Published: June 28, 2017

Article Abstract

Objective: This study examined self-reported reasons for not receiving mental health treatment among adults with past-year serious suicidal thoughts and their sociodemographic characteristics associated with these reasons.

Methods: Using the 2008-2013 National Surveys on Drug Use and Health, we examined 8,400 respondents aged 18 years or older who had past-year serious thoughts of suicide and did not receive mental health treatment that year. Logistic regression analyses were conducted to estimate the associations between sociodemographic characteristics and self-reported reasons for not receiving mental health treatment among these suicidal adults.

Results: Among adults with serious suicidal thoughts who did not receive mental health treatment in the past year, three-fourths did not feel the need for treatment. Of the one-fourth of those who felt the need for treatment, the main reason for not receiving treatment was financial (58.4%), followed by logistical reasons such as not knowing where to go (36.1%). A greater proportion of suicidal adults than nonsuicidal adults perceived more than 1 barrier to treatment (43.8% vs 34.3%). Among suicidal adults who did not receive mental health treatment that year, the odds of not feeling the need for mental health treatment were higher in men (adjusted odds ratio [AOR] = 1.68; 95% CI, 1.42-1.99), adults aged 50 years or older (AOR = 3.02; 95% CI, 2.02-4.51), racial and ethnic minorities (AORs = 1.59-2.13), publicly insured (AOR = 1.54; 95% CI, 1.14-2.07), and nonmetropolitan residents (AOR = 1.50; 95% CI, 1.20-1.88).

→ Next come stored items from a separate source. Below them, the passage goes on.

-- ==== Sys2Proof/Certificates/Slice0/Obligations.lean ====
section
/-! DEFINITION. The statements about this machine, for the provers. Each docstring names the rules of spec/ that it
formalises; a value or behaviour that the model chose is named with its log entry. -/

open Sys2Proof Sys2Proof.Machine

/-- 10 R171 and 24 R343 in the model's words: main and host memory stay in their one canonical form, addresses rising and no zero
byte listed, at every step. -/
def Obligations.MainMemoryStaysCanonical : Prop :=
  ∀ s t : State, s.mem.wf = true → step s = .next t → t.mem.wf = true

/-- The memories of the dies (BSM, scratchpads, loupe SRAM), running or saved, stay in canonical form at every step. -/
def Obligations.LocalMemoriesStayCanonical : Prop :=
  ∀ s t : State, s.LocalOk → step s = .next t → t.LocalOk

/-- Every engine operation keeps a number below the next one that the device gives out, at every step: no number is given twice. -/
def Obligations.OperationNumbersStayFresh : Prop :=
  ∀ s t : State, s.OpsOld → step s = .next t → t.OpsOld

/-- 03 R55: MODE stays legal at every step, in every path, pending entry and group of every warp, running, frozen or saved: SETMODE
and RESUME, the instructions that write a new value, refuse an illegal one. -/
def Obligations.ModeStaysLegal : Prop :=
  ∀ s t : State, s.ModeOk → step s = .next t → t.ModeOk

/-- 28 R386, 27 R370, R372: after a reset the device is up, holds no launch, block or warp, its memory lists nothing, no session is
open and no queue is served; every invariant stated below holds. The device that comes up is the full X40
(notes/assumptions/4.md, the model's choice). 04 R58, 03 R53, 07 R126: a warp starts with one path over all its lanes at the
entry PC, with MODE 0, ix 0 and no outstanding write; every scalar register, vector lane and lane status reads zero; spill stack,
staging, batches and profile stack are empty. -/
def Obligations.ResetAndStartState : Prop :=
  (State.reset.ctl.power = .up ∧ State.reset.time = 0 ∧ State.reset.mem = [] ∧ State.reset.x.launches = [] ∧
   State.reset.x.blocks = [] ∧ State.reset.x.warps = [] ∧ (∀ i q, (State.reset.queue i q).weight = 0) ∧
   (∀ i q, State.reset.queueServed i q = false) ∧ (∀ i, (State.reset.iface i).session = none) ∧
   (∀ i, (State.reset.iface i).enabled = decide (i = 0)) ∧ (∀ d, (State.reset.die d).world = 0) ∧
   State.reset.ctl.map = DefectMap.full ∧
   State.reset.mem.wf = true ∧ State.reset.LocalOk ∧ State.reset.OpsOld ∧ State.reset.ModeOk) ∧
  (∀ (r : WarpRef) (entry sched : Nat) (now : DWord),
     let w := Warp.fresh r entry sched now
     (∃ p, w.p0 = some p ∧ p.pc = BitVec.ofNat 32 entry ∧ p.mode = 0 ∧ p.ix = 0 ∧ p.writes = [] ∧ p.pending = [] ∧
       p.late = [] ∧ p.stack = [] ∧ p.lanes = BitVec.allOnes 32 ∧ p.park = .none) ∧
     w.p1 = none ∧ w.groups = [] ∧ w.exited = 0 ∧ (∀ n, get0 w.sregs n = 0) ∧ (∀ n, get0 w.vregs n = 0) ∧
     (∀ n, get0 w.status n = 0) ∧ w.spill = [] ∧ w.closes = 0 ∧ w.doneCloses = 0 ∧ w.errors = [] ∧ w.forest = none ∧
     w.prof = [] ∧ w.frozen = none ∧ w.ended = false)

/-- 03 R40 to R46: decoding undoes encoding. The bytes of the words of a well-formed instruction, whatever follows
them, decode to that instruction with every operand, and its successor lies behind them. -/
def Obligations.EncodedInstructionsDecode : Prop :=
  ∀ (i : Instr) (rest : List Byte), i.wf = true → encode i ≠ [] →
    decode (codeBytes (encode i) ++ rest) = .instr i (4 * (encode i).length)

/-- 03 R48, R49: a word that decodes is the encoding of the instruction that it decodes to, which is well-formed: no word that
breaks a check of 03 R49 is an instruction, and no instruction has two encodings. -/
def Obligations.DecodedWordsReencode : Prop :=
  ∀ (w lit : Word) (rest : List Byte) (i : Instr) (len : Nat),
    decode (bytesOf w ++ bytesOf lit ++ rest) = .instr i len →
    i.wf = true ∧ (len = 4 ∧ encode i = [w] ∨ len = 8 ∧ encode i = [w, lit])
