theorem overLanes_congr (d : Nat) {f g : Nat → LaneRes} {ls : List Nat} (h : ∀ l ∈ ls, f l = g l) :
    overLanes d f ls = overLanes d g ls := by
  induction ls with
  | nil => rfl
  | cons l r ih =>
    simp only [overLanes, h l (List.mem_cons_self ..), ih fun x hx => h x (List.mem_cons_of_mem _ hx)]

@[simp] theorem withSoft_zero (f : Nat → LaneRes) (l : Nat) : withSoft 0 f l = f l := by simp [withSoft]

/-- A lane instruction none of whose Active lanes faults: each writes its word and sets its status bits. -/
theorem laneOpWith_done {s : State} {c : Ctx} (h : s.ctx? = some c) (sh : Shape) (extra : Ctx → List Nat)
    (typeOk : Ctx → Bool) (d : Nat) (f : Ctx → Nat → LaneRes) (val : Nat → Word) (st : Nat → Nat)
    (hb : sh.inBounds c.l.record.regs = true) (ht : typeOk c = true) (hi : c.w.inject = none) (hs : c.w.soft = [])
    (hf : ∀ l ∈ lanesOf c.active, f c l = .ok [val l] (st l)) :
    ∃ t, laneOpWith s sh extra typeOk d f = .next t ∧ c.Writes t (c.next sh.len) sh.m (laneSetSt c.active d val st) := by
  refine ⟨_, issueOp_next h sh typeOk _ hb ht, ?_⟩
  simp only [Ctx.softLanes_none hi hs, Ctx.disarm, if_true, Ctx.guarded_eq (Ctx.soundS_none hi hs)]
  rw [overLanes_congr d (g := fun l => .ok [val l] (st l)) (fun l hl => by rw [withSoft_zero]; exact hf l hl), overLanes_ok]
  have hn := (State.ctx?_at h).now
  rw [← (State.ctx?_at h).state] at hn
  exact Ctx.complete_done hn { sh with reads := sh.reads ++ extra c ++ c.guardReads } c.active
    (laneSetSt c.active d val st) (c.next sh.len)

theorem laneSetSt_zero (q : LaneMask) (d : Nat) (val : Nat → Word) : laneSetSt q d val (fun _ => 0) = laneSet q d val := by
  simp only [laneSetSt, laneListSt, laneSet]
  induction lanesOf q <;> simp_all

/-- A lane instruction that writes one word per lane and never faults. -/
theorem laneWord_done {s : State} {c : Ctx} (h : s.ctx? = some c) (sh : Shape) (typeOk : Ctx → Bool) (d : Field)
    (f : Ctx → Nat → Word) (hb : sh.inBounds c.l.record.regs = true) (ht : typeOk c = true) (hi : c.w.inject = none)
    (hs : c.w.soft = []) :
    ∃ t, laneWord s sh typeOk d f = .next t ∧ c.Writes t (c.next sh.len) sh.m (laneSet c.active d.toNat (f c)) := by
  have := laneOpWith_done h sh (fun _ => []) typeOk d.toNat (fun c l => .ok [f c l] 0) (f c) (fun _ => 0) hb ht hi
    hs fun _ _ => rfl
  rwa [laneSetSt_zero] at this

end Sys2Proof.Machine
end

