/-- An instruction or an event, performed where MODE values are legal, leaves them legal. -/
theorem exec_legal {s : State} (h : s.ModeOk) (i : Instr) : Legal (exec i s) :=
  match i with
  | .sadd .. | .ssub .. | .smul .. | .smulh .. | .smulhn .. | .sand .. | .sor .. | .sxor .. | .sandn .. | .sshl .. | .sshr ..
  | .ssra .. | .smin .. | .smax .. | .sminn .. | .smaxn .. | .spopc .. | .sclz .. | .sbrev .. | .sbfx .. | .sbfi .. | .sceq ..
  | .scne .. | .sclt .. | .scle .. | .scltn .. | .sclen .. | .smov .. | .ssel .. | .sffs .. => h.scalarOp
  | .sdiv .. | .sdivn .. | .srem .. | .sremn .. => h.scalarDiv
  | .nop .. | .bra .. | .bz .. | .bnz .. => h.withCtx fun _ hc => hc.controlDone hc.s
  | .brd .. => execBrd_legal h
  | .join m .. => execJoin_legal h (m := m)
  | .call .. | .loop .. | .getmode .. => h.withCtx fun _ hc => hc.scalarDone
  | .ret .. | .brx .. => h.jumpTo
  | .exit m .. => execExit_legal h (m := m)
  | .setmode .. => execSetmode_legal h
  | .setix .. => execSetix_legal h
  | .waitf .. => execWaitf_legal h
  | .yield .. => execYield_legal h
  | .vadd .. | .vsub .. | .vmul .. | .vmulh .. | .vmulhn .. | .vmad .. | .vand .. | .vor .. | .vxor .. | .vandn .. | .vshl ..
  | .vshr .. | .vsra .. | .vmin .. | .vmax .. | .vminn .. | .vmaxn .. | .vbfx .. | .vbfi .. | .vmov .. | .vsplat .. | .vget ..
  | .vgetst .. | .vdot4 .. | .vdot4m .. | .vdot8 .. => h.laneWord
  | .vdiv .. | .vdivn .. | .vrem .. | .vremn .. | .vabs .. | .vneg .. | .vpopc .. | .vclz .. | .vbrev .. | .vfadd ..
  | .vfsub .. | .vfmul .. | .vfma .. | .vfms .. | .vfnma .. | .vfmin .. | .vfmax .. | .vfabs .. | .vfneg .. | .vfcpsgn ..
  | .vfclass .. | .vfdiv .. | .vfsqrt .. | .vfrint .. | .vfrcp .. | .vfrsq .. | .vfexp2 .. | .vflog2 .. | .vfsinpi ..
  | .vfcospi .. | .vftanh .. | .vfdot4 .. | .vfdot8 .. | .vunp5 .. => h.laneOp
  | .vceq .. | .vcne .. | .vclt .. | .vcle .. | .vfceq .. | .vfclt .. | .vfcle .. | .vfcun .. => h.maskOp
  | .vclrst .. => h.issueOp fun _ hc => hc.guarded (hc.completeLanes hc.s)
  | .vcvtw .. | .vcvtn .. | .vcvtfi .. | .vcvtif .. => h.laneOpWith
  | .vshup .. | .vshdn .. | .vshxor .. | .vshidx .. | .vmatch .. => h.wideWord
  | .vqswap .. => execVqswap_legal h
  | .vred .. | .vscan .. | .vvote .. => h.wideOp
  | .vreadl .. => execVreadl_legal h
  | .vwritel .. => execVwritel_legal h
  | .vmovx .. => execVmovx_legal h
  | .vmovxw .. => execVmovxw_legal h
  | .bar .. | .bara .. | .barw .. | .barc .. | .barp .. => h.barrierOp
  | .ld8 .. | .ld8s .. | .ld16 .. | .ld16s .. | .ld32 .. | .ld64 .. | .ld128 .. | .ldacq32 .. => h.loadOp
  | .st8 .. | .st16 .. | .st32 .. | .st64 .. | .st128 .. | .strel32 .. => h.storeOp
  | .sld32 .. | .sld64 .. => h.scalarLoad
  | .sst32 .. | .sst64 .. => h.scalarStore
  | .vspill .. => execVspill_legal h
  | .vfill .. => execVfill_legal h
  | .aadd .. | .aand .. | .aor .. | .axor .. | .amin .. | .amax .. | .aminn .. | .amaxn .. | .aexch .. | .acas .. | .afadd ..
  | .afmin .. | .afmax .. => h.atomicOp
  | .redadd .. | .redand .. | .redor .. | .redxor .. | .redmin .. | .redmax .. | .redfadd .. => h.redOp
  | .fence .. => execFence_legal h
  | .publish m .. => execPublish_legal h (m := m)
  | .ecw .. => execEcw_legal h
  | .ego .. => execEgo_legal h
  | .bclose .. => execBclose_legal h
  | .waitb .. => execWaitb_legal h
  | .bpoll .. => execBpoll_legal h
  | .mloadb .. | .mdrain .. => h.withCtx fun _ hc => hc.engineIssue
  | .mma .. => execMma_legal h
  | .mzero .. => execMzero_legal h
  | .spinit .. => execSpinit_legal h
  | .unite .. => execUnite_legal h
  | .find .. | .csize .. => h.spliceRead
  | .relab .. => h.withCtx fun _ hc => hc.relabIssue
  | .snap .. => h.withCtx fun _ hc => hc.sendSplice
  | .undo .. => h.withCtx fun _ hc => hc.sound hc.sendSplice
  | .trap .. => h.withCtx fun _ hc => hc.guarded (hc.completeLanes hc.s)
  | .resume m .. => execResume_legal h (m := m)
  | .loupe .. => execLoupe_legal h
  | .prgn .. => execPrgn_legal h
  | .prgx .. => execPrgx_legal h
  | .sget .. => h.issueOp fun _ hc => hc.sound hc.s.complete
  | .sset .. => execSset_legal h
  | .dbgbrk .. => execDbgbrk_legal h
  | .selftest m .. => execSelftest_legal h (m := m)
  | .framend .. => execFramend_legal h
  | .writeLanding .. => execWriteLanding_legal h
  | .pathStarvation .. => execPathStarvation_legal h
  | .fenceComplete .. => execFenceComplete_legal h
  | .waitfWake .. => execWaitfWake_legal h
  | .waitfTimeout .. => execWaitfTimeout_legal h
  | .yieldExpiry .. => execYieldExpiry_legal h
  | .publishComplete .. => execPublishComplete_legal h
  | .frameCommit .. => execFrameCommit_legal h
  | .batchCompletion .. => execBatchCompletion_legal h
  | .copyEngineCompletion .. => execCopyEngineCompletion_legal h
  | .mainMemoryAtomicCompletion .. => execMainMemoryAtomicCompletion_legal h
  | .stationaryLoadCompletion .. => execStationaryLoadCompletion_legal h
  | .mrtGrant .. => execMrtGrant_legal h
  | .passCompletion .. => execPassCompletion_legal h
  | .filterEntryRead .. => execFilterEntryRead_legal h
  | .filterSliceArrival .. => execFilterSliceArrival_legal h
  | .stripOperationCompletion .. => execStripOperationCompletion_legal h
  | .bankPeriodicCheck .. => execBankPeriodicCheck_legal h
  | .spliceApply .. => execSpliceApply_legal h
  | .spinitInitCompletion .. => execSpinitInitCompletion_legal h
  | .relabCompletion .. => execRelabCompletion_legal h
  | .collectiveStepCompletion .. => execCollectiveStepCompletion_legal h
  | .segmentArrival .. => execSegmentArrival_legal h
  | .segmentDiscard .. => execSegmentDiscard_legal h
  | .collectiveTimeout .. => execCollectiveTimeout_legal h
  | .flitArrival .. => execFlitArrival_legal h
  | .diePortMessage .. => execDiePortMessage_legal h
  | .transferComplete .. => execTransferComplete_legal h
  | .stallWatchdog .. => execStallWatchdog_legal h
  | .predicateStart .. => execPredicateStart_legal h
  | .predicateReturn .. => execPredicateReturn_legal h
  | .predicateOverrun .. => execPredicateOverrun_legal h
  | .logDoorbell .. => execLogDoorbell_legal h
  | .preemption .. => execPreemption_legal h
  | .drainLimitExpiry .. => execDrainLimitExpiry_legal h
  | .saveComplete .. => execSaveComplete_legal h
  | .restore .. => execRestore_legal h
  | .negativeComplete .. => execNegativeComplete_legal h
  | .fatalDieError .. => execFatalDieError_legal h
  | .dieRecoveryComplete .. => execDieRecoveryComplete_legal h
  | .worldLatch .. => execWorldLatch_legal h
  | .sessionEstablish .. => execSessionEstablish_legal h
  | .heartbeat .. => execHeartbeat_legal h
  | .heartbeatDeadline .. => execHeartbeatDeadline_legal h
  | .grainWindowBoundary => execGrainWindowBoundary_legal h
  | .energyBudgetUpdate .. => execEnergyBudgetUpdate_legal h
  | .priorityAging .. => execPriorityAging_legal h
  | .launchQueueExit => execLaunchQueueExit_legal h
  | .dependenceResolution .. => execDependenceResolution_legal h
  | .launchDispatch .. => execLaunchDispatch_legal h
  | .blockPlacement .. => execBlockPlacement_legal h
  | .blockRelease .. => execBlockRelease_legal h
  | .doorbell .. => execDoorbell_legal h
  | .queueDescriptorWrite .. => execQueueDescriptorWrite_legal h
  | .interfaceGrantWrite .. => execInterfaceGrantWrite_legal h
  | .islandRegisterWrite .. => execIslandRegisterWrite_legal h
  | .marginGo .. => execMarginGo_legal h
  | .marginDone .. => execMarginDone_legal h
  | .registerWrite .. => execRegisterWrite_legal h
  | .copy .. => execCopy_legal h
  | .signal .. => execSignal_legal h
  | .wait .. => execWait_legal h
  | .waitSatisfied .. => execWaitSatisfied_legal h
  | .waitCommandTimeout .. => execWaitCommandTimeout_legal h
  | .puback .. => execPuback_legal h
  | .summary .. => execSummary_legal h
  | .inval .. => execInval_legal h
  | .invalidationComplete .. => execInvalidationComplete_legal h
  | .window .. => execWindow_legal h
  | .group .. => execGroup_legal h
  | .counters .. => execCounters_legal h
  | .wpset .. => execWpset_legal h
  | .progset .. => execProgset_legal h
  | .drload .. => execDrload_legal h
  | .ctlset .. => execCtlset_legal h
  | .transfer .. => execTransfer_legal h
  | .release .. => execRelease_legal h
  | .pause .. => execPause_legal h
  | .debugResume .. => execDebugResume_legal h
  | .armbrk .. => execArmbrk_legal h
  | .csread .. => execCsread_legal h
  | .fsread .. => execFsread_legal h
  | .fsname .. => execFsname_legal h
  | .commandCompletion .. => execCommandCompletion_legal h
  | .selftestDone .. => execSelftestDone_legal h
  | .measurements .. => execMeasurements_legal h
  | .firmwareUpdate .. => execFirmwareUpdate_legal h
  | .powerOn .. => execPowerOn_legal
  | .packageReset .. => execPackageReset_legal
  | .modulePowerRemoval => execModulePowerRemoval_legal
  | .predicateException .. => execPredicateException_legal h
  | .virtualInterfaceEnable .. => execVirtualInterfaceEnable_legal h
  | .publicationWindowRead .. => execPublicationWindowRead_legal h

Conclusions: Most suicidal adults did not feel the need for mental health treatment. Of those who felt the need, multiple barriers were identified. A multifaceted approach to address these barriers is needed to promote receipt of mental health treatment among this vulnerable population.

Volume: 78

Quick Links: Patient Care

Continue Reading…

Subscribe to read the entire article


Buy this Article as a PDF

Sign-up to stay
up-to-date today!


Already registered? Sign In

In Memoriam

In Memoriam: Robert M. A. Hirschfeld, MD, 1943–2023

Robert M. A. Hirschfeld is remembered as a pioneer in the phenomenology and treatment of bipolar disorder....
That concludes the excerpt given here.